We Need to Destigmatize Female Baldness
I get it. It’s not “pretty.”
Our idea of beauty has been molded by tradition, what society has deemed normal and acceptable. We are taught anything that strays from the usual is ugly and wrong. Boys liking the color pink and girls without hair make us cringe with discomfort and confusion.
Even before we are born, society begins to classify our favorite colors, toys, hobbies, careers, and even our appearance. Girls are expected to be cute, little dolls with porcelain skin and rosy cheeks. Picture perfect hair is an essential aspect of this image.
As the years go on, bows are traded in for highlights, but the importance of having gorgeous hair never ceases. We face it every single day. We’re exposed to it when other girls at school braid each others’ hair while praising its beauty. We see it on television, as commercials repeatedly try to sell us their products so we can achieve long, glowing locks.
Despite the encouragement, some young girls are incapable of upholding this ideal hair image for reasons beyond their control. I was one of these girls. At the age of 7, I began pulling out my hair. Not one or two strands, either. I was creating bald spots at a terrifying pace. Eventually, the spots evolved to the point where most of my scalp was left sore and bare. I was diagnosed with trichotillomania, a disorder characterized by compulsive hair pulling. It changed my entire life.
I spend a great deal of time analyzing the years of my life I suffered the most. My memories are a puzzle. I try to unscramble the pain, figuring out which piece of agony goes where and why it fits in a certain place. After a while, I was able to identify the source of my shame. Surprisingly, it had little to do with the disorder itself. Certainly pulling out your own hair isn’t exactly the most prideful activity, and it in no way made me feel good about myself. It provided me with temporary relief and long-lasting devastation. However, the act of pulling out my hair wasn’t what upset me or anyone else. What truly bothered us was the baldness.
I can remember the look of helplessness in my father’s eyes as he engraved something in my mind I already knew. “It’s OK for boys to be bald, but not girls.” It didn’t seem fair. I knew it was true, but didn’t know why. As I grew older, I realized the stigma of female baldness came from nothing more than traditional expectations of beauty.
With no help from mainstream subliminal messages regarding female beauty, I have grown to see the bald me as a beautiful woman. There is much more to me than what is on my head. I am full of knowledge, love and acceptance. Hair is an accessory, not a necessity.
It makes me incredibly happy to see more women are bravely accepting their baldness and going out into the world as their true selves. However, while the stigma surrounding this “trend” is much less than it was 50 years ago, we still aren’t where we need to be with it.
People’s immediate reaction to a bald woman is that she is a cancer patient. In reality, there are a variety of reasons why a woman may be bald, including but not limited to: alopecia, cancer, trichotillomania or even choice. Many people with trichotillomania actually find that maintaining a shaved head keeps them from relapsing. Oh, the irony… Assuming someone’s baldness indicates sickness, when it is actually helping them stay healthy.”
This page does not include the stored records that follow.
/-- The timers of a slot that runs them (R137 to R139, R143, R144): the reconciliation timer ends in FAULT, with the
outbound work of a permit HELD_HERE (R145), the transfer timer in HELD_THERE from TAKING, where a waiting offer is
tested again (R146), and in FAULT from GIVING; the acceptance timer gives NO_ANSWER in OFFERED, and the transit timer
TRANSIT_OVERDUE with the exit route, and nothing else changes. The expiry is taken whenever the timer runs and changes
nothing when it does not (log 3, 25); an acceptance timer that still runs outside OFFERED queues nothing at its expiry
(log 23). -/
def Obligations.SlotTimersExpire : Prop :=
  (∀ (l i : Nat) (s : State) (x : Slot), s.slot? ⟨l, i⟩ = some x →
      (if x.recon.mode = .running then ∃ t, exec (.reconciliationTimerExpiry l i) s = .next t
          ∧ Reacts (emit (.permitState ⟨l, i⟩ .fault .noHolder) s) t
          ∧ (let u := emit (.permitState ⟨l, i⟩ .fault .noHolder) (s.mapSlot ⟨l, i⟩ (fun y =>
              { y with permit := .fault, reconciled := true, recon := ⟨.stopped, 0⟩ }))
            t = if x.permit = .heldHere then endOutbound ⟨l, i⟩ u else u)
          ∧ ∃ y, t.slot? ⟨l, i⟩ = some y ∧ y.permit = .fault ∧ y.reconciled = true ∧ y.recon = ⟨.stopped, 0⟩
       else exec (.reconciliationTimerExpiry l i) s = .next s)
      ∧ (if x.transfer.mode = .running ∧ x.permit = .taking then
          ∃ t, exec (.permitTransferExpiry l i) s = .next t
            ∧ Reacts (emit (.permitState ⟨l, i⟩ .heldThere .timeout) s) t
            ∧ t = retest ⟨l, i⟩ (emit (.permitState ⟨l, i⟩ .heldThere .timeout) (s.mapSlot ⟨l, i⟩ (fun y =>
                { y with permit := .heldThere, transfer := ⟨.stopped, 0⟩ })))
            ∧ ∃ y, t.slot? ⟨l, i⟩ = some y ∧ y.permit = .heldThere ∧ y.transfer = ⟨.stopped, 0⟩
         else if x.transfer.mode = .running ∧ x.permit = .giving then
          exec (.permitTransferExpiry l i) s = .next (emit (.permitState ⟨l, i⟩ .fault .timeout)
            (s.mapSlot ⟨l, i⟩ (fun y => { y with permit := .fault, transfer := ⟨.stopped, 0⟩ })))
         else exec (.permitTransferExpiry l i) s = .next s))
  ∧ (∀ (l i : Nat) (s : State) (x : Slot), s.slot? ⟨l, i⟩ = some x →
      (if x.accept.mode = .running then
        let t := s.mapSlot ⟨l, i⟩ (fun y => { y with accept := ⟨.stopped, 0⟩ })
        exec (.acceptanceTimerExpiry l i) s = .next
          (if x.outb = .offered then emit (.slotOut ⟨l, i⟩ .offered .noAnswer) t else t)
       else exec (.acceptanceTimerExpiry l i) s = .next s)
      ∧ (if x.transit.mode = .running then
        let t := s.mapSlot ⟨l, i⟩ (fun y => { y with transit := ⟨.stopped, 0⟩ })
        exec (.transitTimerExpiry l i) s = .next
          (match s.routes.find? (fun a => a.exitSlot == some ⟨l, i⟩) with
          | some a => emit (.transitOverdue ⟨l, i⟩ a.id) t
          | none => t)
       else exec (.transitTimerExpiry l i) s = .next s))

/-- One slot's part of a delivery (R136), and the permit in it. The comparison of permits after a link has come UP,
for every permit of either side (R137): a permit HELD_HERE, kept or gained, may begin its offer (R143), and one lost
to FAULT ends the outbound work (R145); from TAKING and GIVING, which the comparison cannot meet, the permit stands
(log 29), a timer that already waits for the peer runs on (log 39), and PERMIT_STATE (FAULT) stands before the end of
outbound work (log 38). A delivery stores the peer's fields, a HOLD ending Yielded (R140) and a delivery without
REQUEST Refusing (R139); then an unreconciled slot makes the comparison, for the permit nothing else and the fields
acting on the record it left (log 20), and a reconciled one takes the peer's permit by its own (R137 to R139); then
the peer's inbound field acts on the outbound state of a slot that is reconciled, and its outbound field on the
inbound state. A timer stopped before its expiry shows 0 (log 49). -/
def Obligations.PermitComparison : Prop :=
  (∀ (ref : SlotRef) (s : State) (x : Slot) (p : PubPermit), s.slot? ref = some x →
    let claims := p = .hold ∨ p = .release ∨ p = .refuse
    let t := reconcile x p s
    let settles (y : Slot) : Slot := { y with reconciled := true, recon := ⟨.stopped, 0⟩ }
    let here (q : Permit) (u : State) : State := if q = .heldHere then tryOffer ref u else u
    let stands : Prop := Reacts s t ∧ t = here x.permit (s.mapSlot ref settles)
      ∧ ∃ y, t.slot? ref = some y ∧ y.permit = x.permit ∧ y.reconciled = true ∧ y.recon = ⟨.stopped, 0⟩
    let becomes (q : Permit) (es : List Event) : Prop :=
      let u := emitAll es (s.mapSlot ref (fun y => { settles y with permit := q }))
      Reacts (emitAll es s) t ∧ t = (if q = .fault ∧ x.permit = .heldHere then endOutbound ref u else here q u)
      ∧ ∃ y, t.slot? ref = some y ∧ y.permit = q ∧ y.reconciled = true ∧ y.recon = ⟨.stopped, 0⟩
    let waits : Prop := t = if x.recon.mode = .running then s
      else s.mapSlot ref (fun y => { y with recon := ⟨.running, param 12 s⟩ })
    let toFault : Prop := becomes .fault [.permitState ref .fault .noHolder]
    match x.permit with
    | .heldHere =>
      if claims then becomes .fault [.bothHeld ref, .permitState ref .fault .bothHeld] else stands
    | .heldThere =>
      if claims ∨ (x.yielded = true ∧ p = .fault) then stands else if p = .notHold then waits else toFault
    | .fault => if claims then becomes .heldThere [.permitState ref .heldThere .reconciled] else stands
    | .unknown =>
      if claims then becomes .heldThere [.permitState ref .heldThere .reconciled]
      else if p = .notHold then
        if x.initHere = true then becomes .heldHere [.permitState ref .heldHere .reconciled] else waits
      else toFault
    | .taking => stands
    | .giving => stands)
  ∧ (∀ (ref : SlotRef) (p : PubFields) (s : State) (old : Slot), s.slot? ref = some old →
    let stores (y : Slot) : Slot := { y with
      peer := some p, yielded := y.yielded && p.permit != .hold, refusing := y.refusing && p.permit == .request }
    let t := s.mapSlot ref stores
    let u := if old.reconciled = true then permitStep (stores old) (old.peer.map (·.permit)) p.permit t
      else reconcile (stores old) p.permit t
    ∃ y z, u.slot? ref = some y
      ∧ (let v := if y.reconciled = true then outboundStep y (old.peer.map (·.inb)) p.inb u else u
        v.slot? ref = some z ∧ deliverSlot ref p s = inboundStep old.reconciled z p.outb v))
  ∧ (∀ (x : Slot) (prev : Option PubPermit) (p : PubPermit) (s : State), s.slot? x.ref = some x →
    let sets (q : Permit) (cause : PermitCause) (f : Slot → Slot) (u : State) : State :=
      emit (.permitState x.ref q cause) (u.mapSlot x.ref (fun y => { f y with permit := q }))
    let stops (y : Slot) : Slot := { y with transfer := ⟨.stopped, 0⟩ }
    let starts (y : Slot) : Slot := { y with transfer := ⟨.running, param 12 s⟩ }
    let gives := x.block = false ∧ (x.cap = .inward ∨ x.cap = .both) ∧ x.outb = .none
      ∧ (∀ b, s.section? x.bsec = some b → ∀ r, b.holder ≠ .route r ∧ b.holder ≠ .overlap r)
      ∧ ∀ a ∈ s.routes, a.exitSlot ≠ some x.ref
    let t := permitStep x prev p s
    match x.permit with
    | .heldHere => match p with
      | .hold => t = endOutbound x.ref
          (sets .fault .bothHeld id (emit (.bothHeld x.ref) s))
      | .request =>
        (prev = some .request → t = s)
        ∧ (prev ≠ some .request → gives → t = sets .giving .requested starts s)
        ∧ (prev ≠ some .request → ¬ gives → t = sets .heldHere .refusing (fun y => { y with refusing := true }) s)
      | .notHold | .release | .refuse | .yielded | .fault => t = s
    | .heldThere =>
      t = if x.yielded = true ∧ (p = .notHold ∨ p = .yielded) then sets .fault .noHolder id s else s
    | .taking => match p with
      | .release => t = tryOffer x.ref (sets .heldHere .taken stops s)
      | .refuse => t = sets .heldThere .refused stops s
      | .hold | .notHold | .request | .yielded | .fault => t = s
    | .giving => match p with
      | .hold => t = sets .heldThere .given stops s
      | .notHold => t = tryOffer x.ref (sets .heldHere .notTaken stops s)
      | .request => t = s
      | .release | .refuse | .yielded | .fault => t = sets .fault .noHolder stops s
    | .fault => t = s
    | .unknown => t = s)

/-- The inbound side of a slot. The test of a standing offer (R146): with every condition holding the slot takes ENTRY
on its boundary section and enters ACCEPTED; else it is in DECLINING, whose entry names the first condition that fails
in the order of the list; in DECLINING it tests again at a handed change. A delivery (R146 to R148): NONE tests,
DECLINING ends with the offer, ACCEPTED sees transit, drops ENTRY at a withdrawal and stands once transit was seen,
and RECEIVING changes nothing; an isolated acceptance waits for a delivery after the one that reconciles (log 20), and
then returns to ACCEPTED with its event (log 21). B agreed OCCUPIED brings the train in, and B agreed CLEAR ends its
arrival (R147, R148). Several slots that one change of a section, of a channel or of the device concerns (R38, R146)
act in image order, which is log 31's choice. A timer stopped before its expiry shows 0 (log 49). -/
def Obligations.AcceptanceTest : Prop :=
  (∀ (ref : SlotRef) (s : State) (x : Slot) (p : PubFields), s.slot? ref = some x → x.inb = .none ∨ x.inb = .declining →
    x.peer = some p → p.outb = .offer ∨ p.outb = .transit →
    let conditions : List Prop := [
      x.cap = .inward ∨ x.cap = .both,
      x.block = false,
      ∃ y, s.section? x.bsec = some y ∧ y.status = .clear ∧ y.holder = .none ∧ y.faulted = false ∧ y.block = false,
      x.permit = .heldThere ∧ x.reconciled = true,
      ∃ y, s.link? ref.link = some y ∧ y.state = .up,
      s.dev.state = .inService,
      ∀ ch, (s.chan ch).state = .active ∨ (s.chan ch).state = .paused]
    ((∀ q ∈ conditions, q) → testAcceptance ref s = emit (.slotIn ref .accepted .none)
      ((s.mapSection x.bsec (fun y => { y with holder := .entry ref.link ref.idx })).mapSlot ref (fun y =>
        { y with inb := .accepted, transitSeen := Decidable.decide (p.outb = .transit), transitEnded := false })))
    ∧ ∀ before q after, conditions = before ++ q :: after → (∀ q' ∈ before, q') → ¬ q →
      testAcceptance ref s = if x.inb = .declining then s
        else emit (.slotIn ref .declining (.condition (before.length + 1)))
          (s.mapSlot ref (fun y => { y with inb := .declining })))
  ∧ (∀ (ref : SlotRef) (s : State) (x : Slot), s.slot? ref = some x →
    ((x.inb ≠ .none ∧ x.inb ≠ .declining) ∨ (∀ p, x.peer = some p → p.outb ≠ .offer ∧ p.outb ≠ .transit) →
      testAcceptance ref s = s)
    ∧ retest ref s = (if x.inb = .declining ∧ s.dev.state ≠ .safeHalt then testAcceptance ref s else s))
  ∧ (∀ (b : Nat) (s : State), retestOver b s = (s.slots.filter (fun x => x.bsec == b)).foldl (fun u x => retest x.ref u) s)
  ∧ (∀ s : State, retestAll s = s.slots.foldl (fun u x => retest x.ref u) s)
  ∧ (∀ (was : Bool) (x : Slot) (o : PubOut) (s : State),
    let turns (i : Inbound) (cause : SlotCause) (f : Slot → Slot) : State :=
      emit (.slotIn x.ref i cause) (s.mapSlot x.ref (fun y => { f y with inb := i }))
    let drops (cause : SlotCause) : State := retestOver x.bsec (emit (.slotIn x.ref .none cause)
      ((s.mapSection x.bsec (fun y => if y.holder = .entry x.ref.link x.ref.idx then { y with holder := .none } else y)).mapSlot
        x.ref (fun y => { y with inb := .none, transitSeen := false, transitEnded := false, reserve := ⟨.stopped, 0⟩ })))
    let gone := o = .none ∨ o = .withdraw
    let t := inboundStep was x o s
    match x.inb with
    | .none => t = testAcceptance x.ref s
    | .declining =>
      t = if gone then turns .none .offerEnded (fun y => { y with transitSeen := false, transitEnded := false })
        else testAcceptance x.ref s
    | .accepted =>
      t = if o = .offer then s
        else if o = .transit then s.mapSlot x.ref (fun y => { y with inb := .accepted, transitSeen := true })
        else if x.transitSeen = false then drops .withdrawn
        else if x.transitEnded = true then s
        else turns .accepted .transitEnded (fun y => { y with transitEnded := true })
    | .acceptedIsolated =>
      t = if was = false then s
        else if o = .offer then turns .accepted .none id
        else if o = .transit then turns .accepted .none (fun y => { y with transitSeen := true })
        else if x.transitSeen = false then drops .withdrawn
        else if x.transitEnded = true then turns .accepted .none id
        else turns .accepted .transitEnded (fun y => { y with transitEnded := true })
    | .receiving => t = s)
  ∧ (∀ (old : SecStatus) (ref : SlotRef) (s : State) (x : Slot), s.slot? ref = some x →
    slotOnSection x.bsec old ref s =
      if (x.inb = .accepted ∨ x.inb = .acceptedIsolated) ∧ old ≠ .occupied ∧ secStatusIs s x.bsec .occupied = true then
        emit (.slotIn ref .receiving .none) (s.mapSlot ref (fun y => { y with inb := .receiving, reserve := ⟨.stopped, 0⟩ }))
      else if x.inb = .receiving ∧ old ≠ .clear ∧ secStatusIs s x.bsec .clear = true then
        retestOver x.bsec (emit (.slotIn ref .none .arrived)
          ((s.mapSection x.bsec (fun y => if y.holder = .entry ref.link ref.idx then { y with holder := .none } else y)).mapSlot
            ref (fun y => { y with inb := .none, transitSeen := false, transitEnded := false, reserve := ⟨.stopped, 0⟩ })))
      else retest ref s)
  ∧ ∀ (b : Nat) (old : SecStatus) (s : State), slotsOnSection b old s =
      if s.dev.state = .safeHalt then s
      else (s.slots.filter (fun x => x.bsec == b)).foldl
        (fun u x => testTransit x.ref (slotOnSection b old x.ref u)) s
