theorem UnitClosed.dropHolders {s : State} (p : Holder → Bool) (hs : P s) : P (dropHolders p s) :=
  h.sections _ _ (SectionKeeps.ite (p := fun x => p x.holder = true) (fun _ => ⟨rfl, .inr (.inl rfl)⟩)) hs

theorem UnitClosed.dropHolds {s : State} (p : PointRec → Bool) (hs : P s) : P (dropHolds p s) :=
  h.points _ _ (PointKeeps.ite (p := fun x => p x = true) (fun _ => ⟨rfl, .inr rfl, List.Sublist.refl _⟩)) hs

theorem UnitClosed.dropEntryOf {s : State} (r : Nat) (hs : P s) : P (dropEntryOf r s) :=
  h.signals _ _ (SignalKeeps.ite (p := fun x => x.entryOf = some r)
    (fun _ => ⟨rfl, ⟨.inr rfl, List.Sublist.refl _, .inl rfl⟩, id⟩)) hs

theorem UnitClosed.handDrops (secs sigs : List Nat) : ∀ f ∈ handDrops secs sigs, ∀ s, P s → P (f s) := by
  intro f hf
  unfold Machine.handDrops at hf
  rcases List.mem_append.1 hf with hf | hf
  · exact forall_map (g := fun b => Machine.retestOver b) (fun _ _ => h.retestOver _) f hf
  · rw [List.mem_singleton.1 hf]; exact fun _ => h.permOn _

theorem UnitClosed.removeRoute {s : State} (a : ActiveRoute) (n : RouteNews) (c : RouteCause) (p : Nat)
    (k : SlotCause) (hs : P s) : P (removeRoute a n c p k s) := by
  refine h.inAnyOrder ?_ (h.emit _ _ (h.dropRoute _ _ hs))
  intro f hf
  rcases List.mem_append.1 hf with hf | hf
  · exact h.handDrops _ _ f hf
  · split at hf
    · rw [List.mem_singleton.1 hf]; exact fun _ => h.slotRouteGone _ _
    · cases hf

theorem UnitClosed.releaseSection {s : State} (a : ActiveRoute) (k : Nat) (hs : P s) : P (releaseSection a k s) := by
  unfold Machine.releaseSection; dsimp only; split
  · exact hs
  · exact h.inAnyOrder (h.handDrops _ _) (h.mapRoute (fun _ => ⟨rfl, id⟩)
      (h.dropClaims _ (h.dropHolds _ (h.mapSection (SectionKeeps.ite (fun _ => ⟨rfl, .inr (.inl rfl)⟩)) hs))))

theorem UnitClosed.chooseClaimsKept {s : State} (a : ActiveRoute) (hs : P s) : P (chooseClaimsKept a s).2 := by
  unfold Machine.chooseClaimsKept; split
  · rw [pick_eq]; exact h.choice _ _ _ hs
  · exact hs

theorem UnitClosed.freeOverlap {s : State} (kept : Bool) (a : ActiveRoute) (hs : P s) : P (freeOverlap kept a s) :=
  h.inAnyOrder (h.handDrops _ _)
    (h.mapRoute (fun _ => by cases kept <;> exact ⟨rfl, id⟩) (h.dropClaims _ (h.dropHolds _ (h.dropHolders _ hs))))

theorem UnitClosed.releaseOverlap {s : State} (a : ActiveRoute) (hs : P s) : P (releaseOverlap a s) :=
  h.freeOverlap _ a (h.chooseClaimsKept a hs)

theorem UnitClosed.testCleared {s : State} (r : Nat) (hs : P s) : P (testCleared r s) := by
  unfold Machine.testCleared clearedRoute; dsimp only; repeat' split
  all_goals first | exact hs | exact h.removeRoute _ _ _ _ _ hs

theorem UnitClosed.routeSectionClear {s : State} (id r : Nat) (hs : P s) : P (routeSectionClear id r s) := by
  unfold Machine.routeSectionClear; dsimp only; repeat' split
  all_goals first | exact hs | exact h.testCleared _ hs | exact h.releaseSection _ _ hs

theorem UnitClosed.routeApproachClear {s : State} (id r : Nat) (hs : P s) : P (routeApproachClear id r s) := by
  unfold Machine.routeApproachClear; dsimp only; repeat' split
  all_goals first | exact hs | exact h.removeRoute _ _ _ _ _ hs

theorem UnitClosed.startRelease {s : State} (r : Nat) (hs : P s) : P (startRelease r s) :=
  h.emit _ _ (h.mapRoute (fun _ => ⟨rfl, id⟩) hs)

/-! ## The Route Unit on a change of an element -/

theorem UnitClosed.reportReceived {s : State} (ref : SlotRef) (hs : P s) : P (reportReceived ref s) := by
  have hm : ∀ (t : State), P t → P (t.mapSlot ref (fun y => { y with receivedReported := true })) :=
    fun t ht => h.mapSlot (fun _ => rfl) ht
  unfold Machine.reportReceived; dsimp only; repeat' split
  · exact hs
  · exact hm _ hs
  · exact h.testCleared _ (h.mapRoute (fun _ => ⟨rfl, id⟩) (hm _ hs))
  · exact hs

theorem UnitClosed.testTransit {s : State} (ref : SlotRef) (hs : P s) : P (testTransit ref s) := by
  have hm : ∀ (x : Slot) (c : SlotCause), P (Machine.setOutbound ref .transit c
      (fun y => { y with transit := Timer.start (param 16 s) }) s) :=
    fun x c => h.setOutbound (fun _ => rfl) hs
  unfold Machine.testTransit; dsimp only
  split
  · exact hs
  · next x _ =>
    split
    · split
      · exact h.reportReceived _ (hm x _)
      · exact hm x _
    · exact hs

theorem UnitClosed.markSection {s : State} (r j : Nat) (hs : P s) : P (markSection r j s) := by
  unfold Machine.markSection; dsimp only
  split
  · exact hs
  · next a _ =>
    have h1 : P (s.mapRoute r (fun x => { x with marks := x.marks.set j true })) :=
      h.mapRoute (fun _ => ⟨rfl, id⟩) hs
    split
    · exact hs
    · split
      · split
        · have h2 : P (if a.overlap = .held then
              (s.mapRoute r (fun x => { x with marks := x.marks.set j true })).mapRoute r
                (fun x => { x with overlapTimer := Timer.start (param 10 s) })
              else s.mapRoute r (fun x => { x with marks := x.marks.set j true })) := by
            split
            · exact h.mapRoute (fun _ => ⟨rfl, id⟩) h1
            · exact h1
          split
          · exact h.testCleared _ h2
          · exact h2
        · exact h1
      · split
        · split
          · exact h.emit _ _ hs
          · exact hs
        · exact hs

theorem UnitClosed.markEntry {s : State} (r : Nat) (hs : P s) : P (markEntry r s) := by
  unfold Machine.markEntry
  refine inOrder_ind ?_ hs
  intro f hf
  obtain ⟨j, -, rfl⟩ := List.mem_map.1 hf
  intro t ht
  by_cases hj : j = 0
  · simp only [hj, if_true]; exact h.markSection _ _ ht
  · simp only [hj, if_false]
    split
    · split
      · exact h.markSection _ _ ht
      · exact ht
    · exact ht

theorem UnitClosed.handEntry {s : State} (a : ActiveRoute) (hs : P s) : P (handEntry a s) := by
  unfold Machine.handEntry; split
  · exact h.testTransit _ hs
  · exact hs

theorem UnitClosed.enterRoute {s : State} (a : ActiveRoute) (hs : P s) : P (enterRoute a s) :=
  h.handEntry _ (h.markEntry _ (h.emit _ _ (h.mapRoute (fun _ => ⟨rfl, fun e => nomatch e⟩)
    (h.dropEntryOf _ (h.withdrawOnly _ _ hs)))))

theorem UnitClosed.enterEmergency {s : State} (a : ActiveRoute) (hs : P s) : P (enterEmergency a s) :=
  h.handEntry _ (h.markEntry _ (h.dropEntryOf _ hs))

theorem UnitClosed.recordGap {s : State} (id r : Nat) (hs : P s) : P (recordGap id r s) :=
  h.mapRoute (fun _ => ⟨rfl, fun e => e⟩) (h.emit _ _ hs)

theorem UnitClosed.routeSectionOccupied {s : State} (id r : Nat) (hs : P s) : P (routeSectionOccupied id r s) := by
  unfold Machine.routeSectionOccupied
  split
  · exact hs
  · next a _ =>
    dsimp only
    split
    · exact hs
    · next j _ =>
      split
      · exact h.enterRoute _ hs
      · split
        · exact h.enterEmergency _ hs
        · split
          · refine h.markSection _ _ ?_
            split
            · exact h.recordGap _ _ hs
            · exact hs
          · exact hs

theorem UnitClosed.lockRoute {s : State} (a : ActiveRoute) (hs : P s) : P (lockRoute a s) := by
  refine h.inAnyOrder ?_ (h.emit _ _ (h.mapRoute (fun _ => ⟨rfl, fun e => nomatch e⟩) hs))
  intro f hf
  rcases List.mem_cons.1 hf with rfl | hf
  · exact fun _ => h.permOn _
  · split at hf
    · rw [List.mem_singleton.1 hf]; exact fun _ => h.tryOffer _
    · cases hf

theorem UnitClosed.testProven {s : State} (r : Nat) (hs : P s) : P (testProven r s) := by
  unfold Machine.testProven; repeat' split
  all_goals first | exact hs | exact h.lockRoute _ hs

theorem UnitClosed.abandonRoute {s : State} (c : RouteCause) (p r : Nat) (hs : P s) : P (abandonRoute c p r s) := by
  unfold Machine.abandonRoute; repeat' split
  all_goals first | exact hs | exact h.removeRoute _ _ _ _ _ hs

theorem UnitClosed.routesOnSection {s : State} (id : Nat) (old : SecStatus) (hs : P s) :
    P (routesOnSection id old s) := by
  unfold Machine.routesOnSection; repeat' split
  · exact h.inAnyOrder (forall_map (fun _ _ => h.routeSectionOccupied _ _)) hs
  · exact h.inAnyOrder (forall_map (fun _ _ ht => h.routeSectionClear _ _ (h.routeApproachClear _ _ ht))) hs
  · exact hs
  · exact hs

theorem UnitClosed.routesOnPoint {s : State} (id : Nat) (hs : P s) : P (routesOnPoint id s) := by
  unfold Machine.routesOnPoint; split
  · exact h.inAnyOrder (forall_map (fun _ _ => h.testProven _)) hs
  · exact hs

theorem UnitClosed.routesOnMoveFailed {s : State} (id : Nat) (p : Pos) (hs : P s) : P (routesOnMoveFailed id p s) := by
  unfold Machine.routesOnMoveFailed; split
  · exact h.inAnyOrder (forall_map (fun _ _ => h.abandonRoute _ _ _)) hs
  · exact hs

theorem UnitClosed.flanksOn {s : State} (id : Nat) (hs : P s) : P (flanksOn id s) := by
  have h1 : P { s with routes := s.routes.map (rederiveFlank s id) } :=
    h.routes s _ (fun _ => ⟨rfl, fun e => e⟩) hs
  unfold Machine.flanksOn; dsimp only; split
  · exact h1
  · exact h.permOn _ h1

theorem UnitClosed.slotsOnSection {s : State} (id : Nat) (old : SecStatus) (hs : P s) :
    P (slotsOnSection id old s) := by
  unfold Machine.slotsOnSection; split
  · exact inOrder_ind (forall_map (fun _ _ ht => h.testTransit _ (h.slotOnSection _ _ _ ht))) hs
  · exact hs

/-! ## Handing on -/

theorem UnitClosed.handSection {s : State} (id : Nat) (old : SecStatus) (hs : P s) : P (handSection id old s) := by
  refine h.inAnyOrder ?_ hs
  simp only [List.mem_cons, List.not_mem_nil, or_false]
  rintro f (rfl | rfl | rfl) t ht
  · exact h.routesOnSection _ _ ht
  · exact h.permOn _ ht
  · exact h.slotsOnSection _ _ ht

theorem UnitClosed.handPoint {s : State} (id : Nat) (hs : P s) : P (handPoint id s) := by
  refine h.inAnyOrder ?_ hs
  simp only [List.mem_cons, List.not_mem_nil, or_false]
  rintro f (rfl | rfl | rfl) t ht
  · exact h.routesOnPoint _ ht
  · exact h.permOn _ ht
  · exact h.flanksOn _ ht

theorem UnitClosed.handSignal {s : State} (id : Nat) (hs : P s) : P (handSignal id s) := by
  refine h.inAnyOrder ?_ hs
  simp only [List.mem_cons, List.not_mem_nil, or_false]
  rintro f (rfl | rfl) t ht
  · exact h.permOn _ ht
  · exact h.flanksOn _ ht

theorem UnitClosed.sectionChanged {s : State} (old : SectionRec) (hs : P s) : P (sectionChanged old s) := by
  unfold Machine.sectionChanged handSectionFlags; repeat' split
  all_goals first | exact hs | exact h.handSection _ _ hs | exact h.retestOver _ hs

theorem UnitClosed.signalChanged {s : State} (old : SignalRec) (hs : P s) : P (signalChanged old s) := by
  unfold Machine.signalChanged; repeat' split
  all_goals first | exact hs | exact h.handSignal _ hs

end

end Sys2Proof.Machine
end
Unfortunately, it may be a while before society accepts female baldness, but you can do something while we wait. The next time you see a girl or a woman exposing their bare head to the world, think something other than, “That’s ugly,” or “She must be sick.” Instead, think, “That’s unique,” or “That looks awesome.” Had I experienced such compassion earlier in life, I would’ve been able to love and accept myself long before I really did. I could’ve been spared years of negligent bullying and unnecessary loneliness.
Learn to see beauty in a different light, other than what society has taught you. When your friends or family say something negative about a female without hair, educate them. Teach your children it’s OK for a girl to be bald. You never know what impact you’ll have until you take the step. The girl you or your kids make fun of is probably someone just like me.